And there’s usually not much of a news hook. Look, I appreciate Everyblock and Chicago Crime and that whole style. Hell, I’ve essentially remodeled my career to emulate them. But when you get down to it, they’re essentially built around the idea that umpteen little news hooks (”Someone was robbed in my neighborhood,” “A liquor store wants to open up on your block.”) will add up to something greater than the sum of their parts. That “hyperlocal” or “long tail” philosophy, to use the parlance of our time, may ultimately be where a lot of us end up, but blockbuster news is still happening and there’s no reason all the same tools that made the Chicago Crime successful can’t be used to cover the hell out of a big story when it breaks.

I had just such an opportunity last Friday at the L.A. Times. Late in the afternoon, news broke that a commuter train had crashed in the Valley, potentially killing many riders on board. We didn’t know how many fatalities to expect, nor how long it would take for their identities released. But we knew that our audience was going to want to know, and as soon as possible. The typical newspaper.com way to handle this sort of thing is to publish a simple list, or “blob of text”, when it’s available. And then follow up later with a scattershot of obituaries, usually released as they appear in the paper. But, when you think about it in terms of the Holovaty manifesto and the general concept of the Internet, there’s really no reason that information couldn’t be better collected and presented as a browsable database application. It’s a lesson the LA Times learned earlier this year when our ripoff of Adrian’s Faces of the Fallen concept reinvigorated the way the paper covers military casualties.
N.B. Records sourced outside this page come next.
-- ==== Sys2Proof/Machine/Gateway.lean ====
section
/-! DEFINITION. The signal engine: the Beam table, received frames, routed copies, tunnels received, transport reassembly,
and the table commands (R440 to R450, R463 to R478). -/

namespace Sys2Proof.Machine

/-! ## The Beam table (R443 to R447) -/

/-- Words 0 and 1 of a key (R446), VALID taken as 0. -/
def beamKey (kind xtd src qual streamH id : Nat) : Word × Word :=
  (word [(⟨0, 3⟩, kind), (⟨3, 1⟩, xtd), (⟨4, 8⟩, src), (⟨12, 10⟩, qual), (⟨22, 16⟩, streamH)], BitVec.ofNat 48 id)

/-- A word of Beam entry i: table 0x4C. -/
def State.beamW (s : State) (p i w : Nat) : Word := s.tbl p 0x4C i w

/-- The key of words 0 and 1 of an entry: VALID taken as 0 (R447). -/
def keyOf (w0 w1 : Word) : Word × Word := (clearBit w0 47, w1)

/-- The bucket of a key (R447). -/
def State.beamBucket (s : State) (p : Nat) (k : Word × Word) : Nat :=
  (crc16 (wordBytes k.1 ++ wordBytes k.2) ^^^ s.fld (SGW.CFG p) SGW.CFG.HASH_SEED) % 8192

/-- The entries of the bucket of a key. -/
def State.beamWays (s : State) (p : Nat) (k : Word × Word) : List Nat :=
  (List.range 8).map fun w => s.beamBucket p k * 8 + w

/-- The valid entry with a key (R447). -/
def State.beamFind (s : State) (p : Nat) (k : Word × Word) : Option Nat :=
  (s.beamWays p k).find? fun i => bit (s.beamW p i 0) 47 && keyOf (s.beamW p i 0) (s.beamW p i 1) == k

/-- The valid entries of die p's Beam table. -/
def State.beamEntries (s : State) (p : Nat) : Nat :=
  (s.tbls.filter fun e => e.1 / 2 ^ 23 == p * 256 + 0x4C && e.1 % 8 == 0 && bit e.2 47).length

/-- The lowest NAME slot that the NAME held for an address matches (R444, R445). -/
def State.nameSlot (s : State) (p c sa : Nat) : Option Nat :=
  (s.trkName p c sa).bind fun n =>
    (List.range 256).find? fun k =>
      let w := fun i => s.tbl p 0x51 k i
      let name := (w 0).toNat + 2 ^ 48 * fget (w 1) ⟨0, 16⟩
      let mask := fget (w 1) ⟨16, 32⟩ + 2 ^ 32 * fget (w 2) ⟨0, 32⟩
      bit (w 2) 32 && n &&& mask == name &&& mask

/-- Where a frame comes from: SRC of R443 (0xFF where it has none of its own), the CAN controller of this die it came
through, its global ingress facet, its receive timestamp and its class in the queue of facet 59. -/
structure Ingress where
  src : Nat := 0xFF
  ctl : Option Nat := none
  facet : Nat := 0
  ts : Nat := 0
  cls : Nat := 0
  deriving DecidableEq, Repr

/-- The six probes of kind 2 or 5 (R444). -/
def State.nameProbes (s : State) (p kind pgn sa : Nat) (g : Ingress) : List (Word × Word) :=
  [g.src, 0xFF].flatMap fun src =>
    ((match g.ctl.bind fun c => s.nameSlot p c sa with
      | some k => [0x100 + k]
      | none => []) ++ (if sa ≤ 253 then [sa] else []) ++ [0x3FF]).map fun q => beamKey kind 0 src q 0 pgn

/-- The PGN of a 29-bit identifier (R443). -/
def pgnOf (id : Nat) : Nat :=
  let n := id / 256 % 2 ^ 18
  if n / 65536 = 0 ∧ n / 256 % 256 < 240 then n / 256 * 256 else n

/-- The probes of a bus frame, in their order (R444). -/
def State.probes (s : State) (p : Nat) (g : Ingress) (b : List Byte) : List (Word × Word) :=
  if bfFormat b = 3 then [g.src, 0xFF].map fun src => beamKey 3 0 src 0x3FF 0 (bfId b % 64)
  else
    let xtd := bfFormat b != 2 && bfFlag b 7
    let id := if xtd then bfId b else bfId b % 2048
    ([g.src, 0xFF].map fun src => beamKey 1 (b2n xtd) src 0x3FF 0 id) ++
      (if xtd then s.nameProbes p 2 (pgnOf id) (id % 256) g else [])

/-- The entry that the first successful probe finds (R444). -/
def State.beamHit (s : State) (p : Nat) (l : List (Word × Word)) : Option Nat := l.findSome? (s.beamFind p)

/-! ## Routed copies (R449, R450) -/

/-- The formats and data of a copy: for a CAN facet or a tunnel under OUT_FMT, or for a LIN facet; none where they do not suit
(R449). -/
def routeForm (lin : Bool) (out pad : Nat) (b : List Byte) : Option (Nat × Bool × List Byte) :=
  let n := bfLen b
  let fmt := if lin then 3 else if out = 0 then bfFormat b else if out = 1 then 0 else 1
  let brs := if out = 0 then bfFlag b 5 else out == 3
  let d := bfData b
  match fmt with
  | 0 => if n ≤ 8 then some (0, false, d) else none
  | 1 => if n ≤ 64 then some (1, brs, d ++ List.replicate (fdFit n - n) (BitVec.ofNat 8 pad)) else none
  | 2 => some (2, false, d)
  | _ => if n ≤ 8 then some (3, false, d) else none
It meant staying late at work on a Friday night, busting ass most of my weekend, and putting more faith in memcached than most IT people are comfortable with, but the result was that when the government finally did cough up the fatality list we were ready to immediately publish it as a linked database that, over time, has been filled in by further reporting to include greater detail, photos, and more than 1,600 user comments, many of them extremely moving. It’s a long way from perfect, but it provided some amount of public service, was way ahead of the competition and generated a pretty goodly amount of traffic along the way. The site is called Chatsworth Metrolink Crash.

That’s all my long way of saying that I think big events matter and that database journalists shouldn’t be afraid to dive in when they happen. Whether it’s posting the location of hurricane shelters, letting people know who the hell all those superdelegates are, or connecting survivors following a disaster, there are plenty of obvious opportunities to do our thing. But it’s not going to happen if we don’t see taking on big news as an opportunity, anticipate things like the next hot Google search term, or have the capability to deploy very very quickly.

I’m a long way from an authority on the whole deal, but I’m stumbling my way through it. And here are a couple things I’ve learned along the way.

02. Let last year’s data be your guide.

Earlier this month, we released California Schools Guide, a collection of data about public and private schools across the state, at the very moment the government lifted its embargo on this year’s scores. I didn’t have the newsworthy data in hand until less than 24 hours before it would be publicly released. But by developing the site in advance using the previous year’s data as dummy entries, I was able to pre-script the loading of the 2008 data after only a few minor changes to the code. This meant that we were able to get our product out when the news hook dropped, at the same time as the paper was otherwise promoting an investigative story on the topic and the state’s propaganda arms were blasting its own message (”Things are getting better! Trust us!”).

03. Don’t Repeat Yourself, unless it saves you time.

Let me be clear. The DRY goal of elegence through efficiency is laudable. And, as a guiding principle for development, you probably can’t get any better. It is the single point of truth. It’s like natural selection, except for awesomeness. But when you’re on a tight deadline, and you’ve already got a code implementation that works, sometimes you JDFWI, Just Don’t Fuck With It. Yeah, so maybe you just copied and pasted and introduced a little redundancy. And maybe your css is just a hodgepodge of div’s repurposed from other apps. But it works, right? And what’s more important, trimming down your code base, or getting the news out ahead of your competition?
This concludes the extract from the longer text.